[sdiy] improved dynamic range diffpair-vca
Magnus Danielson
cfmd at bredband.net
Tue Apr 24 23:35:56 CEST 2007
From: np <np at planetarc.de>
Subject: [sdiy] improved dynamic range diffpair-vca
Date: Tue, 24 Apr 2007 23:08:18 +0200
Message-ID: <462E71C2.8060001 at planetarc.de>
Hi Nils,
> Hi list, and hello to some old-timers who remember me.. I've been away
> from the list for several years....
It's been a long time! Welcome back!
> Is anyone familiar with this circuit here:
>
> http://www5b.biglobe.ne.jp/~houshu/synth/Vca0302.gif
>
> It's a long tailed pair with two extra transistors working as diodes.

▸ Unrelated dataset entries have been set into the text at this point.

-- ==== Sys2Proof/Laws/Exec.lean ====
section
/-!
SUPPORT. What each command answers, said once (43_motor_commands.md, 44_peripheral_commands.md): a command always
answers a next state, and these lemmas give it field by field.
-/

namespace Sys2Proof.Machine

variable (s : State)

/-- ProtocolError is the reply `E010` and nothing else (R241). -/
theorem raiseProtocolError_eq : raiseProtocolError s = withErrorReply s := rfl

/-- The state a command leaves, for every command (R122). -/
def afterExec (i : Instr) (s : State) : State :=
  match i with
  | .stop _ _ _ => forEachAxis stopAxis s
  | .cal sel _ _ => match axisOf s.cfg sel with
    | some k => calibrateAxis k s
    | none => withErrorReply s
  | .move sel dir count => match axisOf s.cfg sel with
    | some k => moveAxis dir count k s
    | none => withErrorReply s
  | .pump p1 p2 p3 => match pumpDecode s.cfg p1 p2 p3 with
    | some p => drivePump p s
    | none => withErrorReply s
  | .light p1 p2 p3 => match lightDecode s.cfg p1 p2 p3 with
    | some l => driveLight l s
    | none => withErrorReply s
  | .setp p1 p2 p3 => match axisOf s.cfg p1 with
    | some k => setPeriodAxis (periodDecode s.cfg p1 p2 p3) k s
    | none => withErrorReply s
  | .reset _ _ _ =>
    setStatusLed s.cfg.colorUncal (emit .ringReset { forEachAxis resetAxis s with allCalibrated := false })
  | .invalid _ _ _ _ => withErrorReply s

/-- Every command answers a next state (R241, R243). -/
theorem exec_eq (i : Instr) : exec i s = .next (afterExec i s) := by
  cases i <;> simp only [exec, afterExec, execStop, execCal, execMove, execPump, execLight, execSetp, execReset,
    execInvalid, raiseProtocolError_eq]
  all_goals (split <;> simp_all)

/-- Stop's loop body as one record update. -/
theorem stopAxis_eq (k : Axis) : stopAxis k s =
    { s with
      axes := s.axes.set k { axisRec s k with stepsRemaining := 0, correcting := false, running := false }
      tx := s.tx ++ if (axisRec s k).running then doneBytes k else []
      trace := s.trace ++ if (axisRec s k).running then [doneEvent k] else [] } := by
  unfold stopAxis
  split <;> simp_all [setAxisRec, doneReply, txWrite, emit, doneBytes, doneEvent, digit_eq]

theorem axisRec_stopAxis_ne {j k : Axis} (h : k ≠ j) : axisRec (stopAxis j s) k = axisRec s k := by
  simp [stopAxis_eq, axisRec, PerAxis.get_set_ne _ _ h]

/-- Every axis's record after Stop (R181). -/
theorem axisRec_stop (k : Axis) : axisRec (forEachAxis stopAxis s) k =
    { axisRec s k with stepsRemaining := 0, correcting := false, running := false } :=
  forEachAxis_local s k (axisRec · k)
    (f := fun a => { a with stepsRemaining := 0, correcting := false, running := false })
    (fun t => by simp [stopAxis_eq, axisRec]) fun j t h => axisRec_stopAxis_ne t (Ne.symm h)

/-- The replies of Stop, in ascending axis order (R181). -/
theorem stop_tx : (forEachAxis stopAxis s).tx =
    s.tx ++ (Axis.all.filter fun k => (axisRec s k).running).flatMap doneBytes := by
  rw [forEachAxis_appends s (·.tx) (fun k t => (axisRec t k).running)
    (fun k b => if b then doneBytes k else []) (fun k t => by simp [stopAxis_eq])
    (fun j k t h => by rw [axisRec_stopAxis_ne t (Ne.symm h)])]
  simp only [Axis.all, List.filter, List.flatMap_cons, List.flatMap_nil]
  cases (axisRec s .a1).running <;> cases (axisRec s .a2).running <;> cases (axisRec s .a3).running <;>
    cases (axisRec s .a4).running <;> cases (axisRec s .a5).running <;> rfl

/-- The events of Stop, in ascending axis order (R181). -/
theorem stop_trace : (forEachAxis stopAxis s).trace =
    s.trace ++ (Axis.all.filter fun k => (axisRec s k).running).map doneEvent := by
  rw [forEachAxis_appends s (·.trace) (fun k t => (axisRec t k).running)
    (fun k b => if b then [doneEvent k] else []) (fun k t => by simp [stopAxis_eq])
    (fun j k t h => by rw [axisRec_stopAxis_ne t (Ne.symm h)])]
  simp only [Axis.all, List.filter, List.flatMap_cons, List.flatMap_nil]
  cases (axisRec s .a1).running <;> cases (axisRec s .a2).running <;> cases (axisRec s .a3).running <;>
    cases (axisRec s .a4).running <;> cases (axisRec s .a5).running <;> rfl

/-- Stop changes only the records and what it replies (R181). -/
theorem stop_frame : forEachAxis stopAxis s =
    { s with
      axes := (forEachAxis stopAxis s).axes
      tx := (forEachAxis stopAxis s).tx
      trace := (forEachAxis stopAxis s).trace } := by
  have h : ∀ k t, ∃ a b c, stopAxis k t = { t with axes := a, tx := b, trace := c } :=
    fun k t => ⟨_, _, _, stopAxis_eq t k⟩
  refine forEachAxis_holds (P := fun t => t = { s with axes := t.axes, tx := t.tx, trace := t.trace }) s ?_ rfl
  intro k t ht
  rw [stopAxis_eq, ht]

/-- Every axis's record after Reset's loop (R185). -/
theorem axisRec_reset (k : Axis) : axisRec (forEachAxis resetAxis s) k =
    { axisRec s k with
      calibrated := false, targetPosition := 0, expectedPosition := 0, encoderPosition := 0,
      stepsRemaining := 0, direction := false, correcting := false, running := false } :=
  forEachAxis_local s k (axisRec · k)
    (f := fun a =>
      { a with
        calibrated := false, targetPosition := 0, expectedPosition := 0, encoderPosition := 0,
        stepsRemaining := 0, direction := false, correcting := false, running := false })
    (fun t => by simp [resetAxis]) fun j t h => by simp [resetAxis, axisRec_setAxisRec_ne _ _ (Ne.symm h)]

/-- Reset's loop changes only the records (R185). -/
theorem reset_frame : forEachAxis resetAxis s = { s with axes := (forEachAxis resetAxis s).axes } := by
  refine forEachAxis_holds (P := fun t => t = { s with axes := t.axes }) s ?_ rfl
  intro k t ht
  rw [resetAxis, setAxisRec, ht]

/-- The five-fold test of Calibrate is calibration of every axis (R182). -/
theorem allFiveCalibrated_iff : allFiveCalibrated s = true ↔ ∀ k, (axisRec s k).calibrated = true := by
  rw [Axis.forall_iff]; simp [allFiveCalibrated, and_assoc]

section Frame
variable (i : Instr)

/-- What no command changes. -/
theorem afterExec_frame : (afterExec i s).cfg = s.cfg ∧ (afterExec i s).enc = s.enc ∧ (afterExec i s).encA = s.encA ∧
    (afterExec i s).encB = s.encB ∧ (afterExec i s).posOverflow = s.posOverflow ∧
    (afterExec i s).stepPin = s.stepPin ∧ (afterExec i s).dirPin = s.dirPin ∧ (afterExec i s).rx = s.rx ∧
    (afterExec i s).turns = s.turns := by
  cases i with
  | stop => rw [afterExec, stop_frame]; simp
  | reset => rw [afterExec, reset_frame]; simp
  | cal =>
    simp only [afterExec]; split
    · unfold calibrateAxis; dsimp only; split <;> simp
    · simp [withErrorReply]
  | pump =>
    simp only [afterExec]; split
    · rename_i p _; obtain ⟨c, on⟩ := p
      cases c <;> cases on <;> simp [drivePump, PumpChannel.other]
    · simp [withErrorReply]
  | light =>
    simp only [afterExec]; split
    · rename_i l _
      cases l with
      | status st b => cases b <;> simp [driveLight]
      | pixel => simp [driveLight]
    · simp [withErrorReply]
  | move => simp only [afterExec]; split <;> simp [moveAxis, withErrorReply]
  | setp => simp only [afterExec]; split <;> simp [setPeriodAxis, withErrorReply]
  | invalid => simp [afterExec, withErrorReply]

end Frame

end Sys2Proof.Machine
end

> Not the same configuration as the linearization diodes we have in some
> OTA's. I gave it a try using a CA3046 transistor array, and it just
> magically works. I can drive the input up to 50mVpp with low distortion.

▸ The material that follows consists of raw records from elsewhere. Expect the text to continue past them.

/-- Settles O50: the kinds of LIGHT_DECODE's result, each with what `driveLight_status` or `driveLight_pixel` says. -/
theorem lightResult : Obligations.LightResult := by
  intro s p1 p2 p3
  refine ⟨rfl, ?_, ?_, fun index r g b nb h => ?_, exec_light_of_none⟩
  · rintro st _ h rfl
    rw [exec_light_of_some h, driveLight_status]
    cases st <;> rfl
  · rintro st _ h rfl
    rw [exec_light_of_some h, driveLight_status]
    cases st <;> rfl
  · rw [exec_light_of_some h, driveLight_pixel]

/-- Pump and Light write no axis record and not `all_calibrated`, with or without a request decoded (R224). -/
theorem afterExec_peripheral_axes (i : Instr) (s : State)
    (hi : (∃ x y z, i = .pump x y z) ∨ (∃ x y z, i = .light x y z)) :
    (afterExec i s).axes = s.axes ∧ (afterExec i s).allCalibrated = s.allCalibrated := by
  rcases hi with ⟨x, y, z, rfl⟩ | ⟨x, y, z, rfl⟩
  · rw [afterExec]
    split
    · exact ⟨drivePump_axes s _, drivePump_allCalibrated s _⟩
    · exact ⟨rfl, rfl⟩
  · rw [afterExec]
    split
    · exact ⟨driveLight_axes s _, driveLight_allCalibrated s _⟩
    · exact ⟨rfl, rfl⟩

/-- Calibrate writes no pump (R182). -/
theorem calibrateAxis_pumps (k : Axis) (s : State) :
    (calibrateAxis k s).pump1On = s.pump1On ∧ (calibrateAxis k s).pump2On = s.pump2On := by
  simp only [calibrateAxis]
  split <;> exact ⟨rfl, rfl⟩

/-- No command but Pump writes `pump_on` (R43, R220). -/
theorem afterExec_pumps (i : Instr) (s : State) (hi : ¬∃ x y z, i = .pump x y z) :
    (afterExec i s).pump1On = s.pump1On ∧ (afterExec i s).pump2On = s.pump2On := by
  cases i with
  | stop => rw [afterExec, stop_frame]; exact ⟨rfl, rfl⟩
  | reset => rw [afterExec_reset]; exact ⟨rfl, rfl⟩
  | cal =>
    rw [afterExec]
    split
    · exact calibrateAxis_pumps _ s
    · exact ⟨rfl, rfl⟩
  | move => rw [afterExec]; split <;> exact ⟨rfl, rfl⟩
  | setp => rw [afterExec]; split <;> exact ⟨rfl, rfl⟩
  | pump x y z => exact absurd ⟨x, y, z, rfl⟩ hi
  | light =>
    rw [afterExec]
    split
    · exact driveLight_pumps s _
    · exact ⟨rfl, rfl⟩
  | invalid => exact ⟨rfl, rfl⟩

/-- Settles O55: the common frame and what a command appends are the model's laws; the rest splits by command in
`afterExec_peripheral_axes` and `afterExec_pumps`. -/
theorem commandFrames : Obligations.CommandFrames := by
  intro i s
  obtain ⟨hcfg, henc, hencA, hencB, hmark, hstep, hdir, hrx, hturns⟩ := afterExec_frame s i
  obtain ⟨htx, htrace⟩ := afterExec_appends i s
  exact ⟨afterExec i s, exec_eq s i, hcfg, henc, hencA, hencB, hmark, hstep, hdir, hrx, hturns, htx, htrace,
    afterExec_peripheral_axes i s, afterExec_pumps i s⟩

end Sys2Proof.Machine
end

/-! ### Runs never end (60_exceptions.md R253, 10_state.md R32) -/

section
namespace Sys2Proof.Machine

/-- No turn of a tracker, the sender or the line writes the configuration (R32). -/
@[simp] theorem agentStep_cfg (m : AgentMove) (s : State) : (agentStep m s).cfg = s.cfg := by
  cases m <;> rfl

/-- A step writes no configuration, whichever agent takes its turn (R32). -/
theorem step_keeps_cfg {s t : State} (h : step s = .next t) : t.cfg = s.cfg := by
  obtain ⟨_, ⟨r, u, hu, rfl⟩ | ⟨m, r, _, rfl⟩⟩ := step_cases h
  · rw [motionPhases_cfg]
    exact (commandPhase_frame hu).1
  · exact agentStep_cfg m _

/-- Settles O29, by induction on the length of the run: a kept configuration stays well-formed, so the state a run has
reached can step again. -/
theorem blockNeverHalts : Obligations.BlockNeverHalts := by
  intro n s hc
  induction n with
  | zero => exact ⟨s, rfl, rfl⟩
  | succ n ih =>
    obtain ⟨t, hrun, hcfg⟩ := ih
    obtain ⟨t', hstep⟩ := step_next_of_configOk (hcfg ▸ hc : configOk t.cfg = true)
    exact ⟨t', (core_run_succ n s t hrun).trans hstep, (step_keeps_cfg hstep).trans hcfg⟩

end Sys2Proof.Machine
end

/-! ### Power-on and reset (10_state.md R50, 70_reset_and_hazards.md R270) -/

section
namespace Sys2Proof.Machine

/-- Every axis starts from its own power-on record (R50). -/
@[simp] theorem axisRec_powerOn (c : Params) (k : Axis) : axisRec (powerOn c) k = powerOnAxis c k :=
  PerAxis.get_of (powerOnAxis c) k

/-- At power-on every EncoderCounter is 0 and every output pin is low (R50). -/
theorem powerOn_counter_and_pins (c : Params) (k : Axis) :
    (powerOn c).enc.get k = 0 ∧ (powerOn c).stepPin.get k = false ∧ (powerOn c).dirPin.get k = false :=
  ⟨PerAxis.get_of _ k, PerAxis.get_of _ k, PerAxis.get_of _ k⟩

/-- Power-on keeps the configuration of the block (R32). -/
@[simp] theorem powerOn_cfg (c : Params) : (powerOn c).cfg = c := rfl

/-- The machine after reset is at power-on with the configuration it has (R270). -/
theorem reset_eq_powerOn_cfg : State.reset = powerOn State.reset.cfg := by
  rw [State.reset, powerOn_cfg]

/-- Settles O41: the records, and the counters and pins, are read per axis; the fields of the whole block are the values
`powerOn` writes. -/
theorem powerOnValues : Obligations.PowerOnValues := by
  refine ⟨fun c => ⟨fun k => ?_, rfl, rfl, powerOn_counter_and_pins c, rfl, rfl, rfl, rfl, rfl, powerOn_cfg c⟩,
    reset_eq_powerOn_cfg⟩
  rw [axisRec_powerOn, powerOnAxis]

end Sys2Proof.Machine
end

/-! ### Decoding and encoding are inverse (30_encoding.md R80 to R91) -/

section
namespace Sys2Proof.Machine

/-- A well-formed `invalid` carries no opcode byte (R87). -/
theorem wf_invalid_iff {b1 p1 p2 p3 : Byte} : (Instr.invalid b1 p1 p2 p3).wf = true ↔ b1 ∉ opcodeBytes := by
  simp [Instr.wf]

> Nearly twice as much as without the extra trannies.
>
> To me that looks almost like a free meal. Where's the drawback?
>
> And could someone please shed some light on why these "diodes" work and
> what they do? They somehow linearize the input for sure, but I have no
> clue what exactly is going on here.
It is actually quite simple. You require twice as much Vbe to acheive the same
current, the resulting arctanh function thus scale the input differently.
That's what's happening. The Ice current is the same for both diodes.
The obvious drawback is that you require additional trannies. You also want
them to be arrays such as 3046 for thermal coupling.
6 dB more is good. However, how can we make it take towards 10-20 Vpp signals?
How about some clever Vbe/Ice scaling or something? Such that Instead of doing
+ 1 diode-voltage you get + 200 or something. I am thinking in terms of tossing
in some resistors for the additional transistors. Using that and some
linearization and you should have a large-signal linear solution in your hands.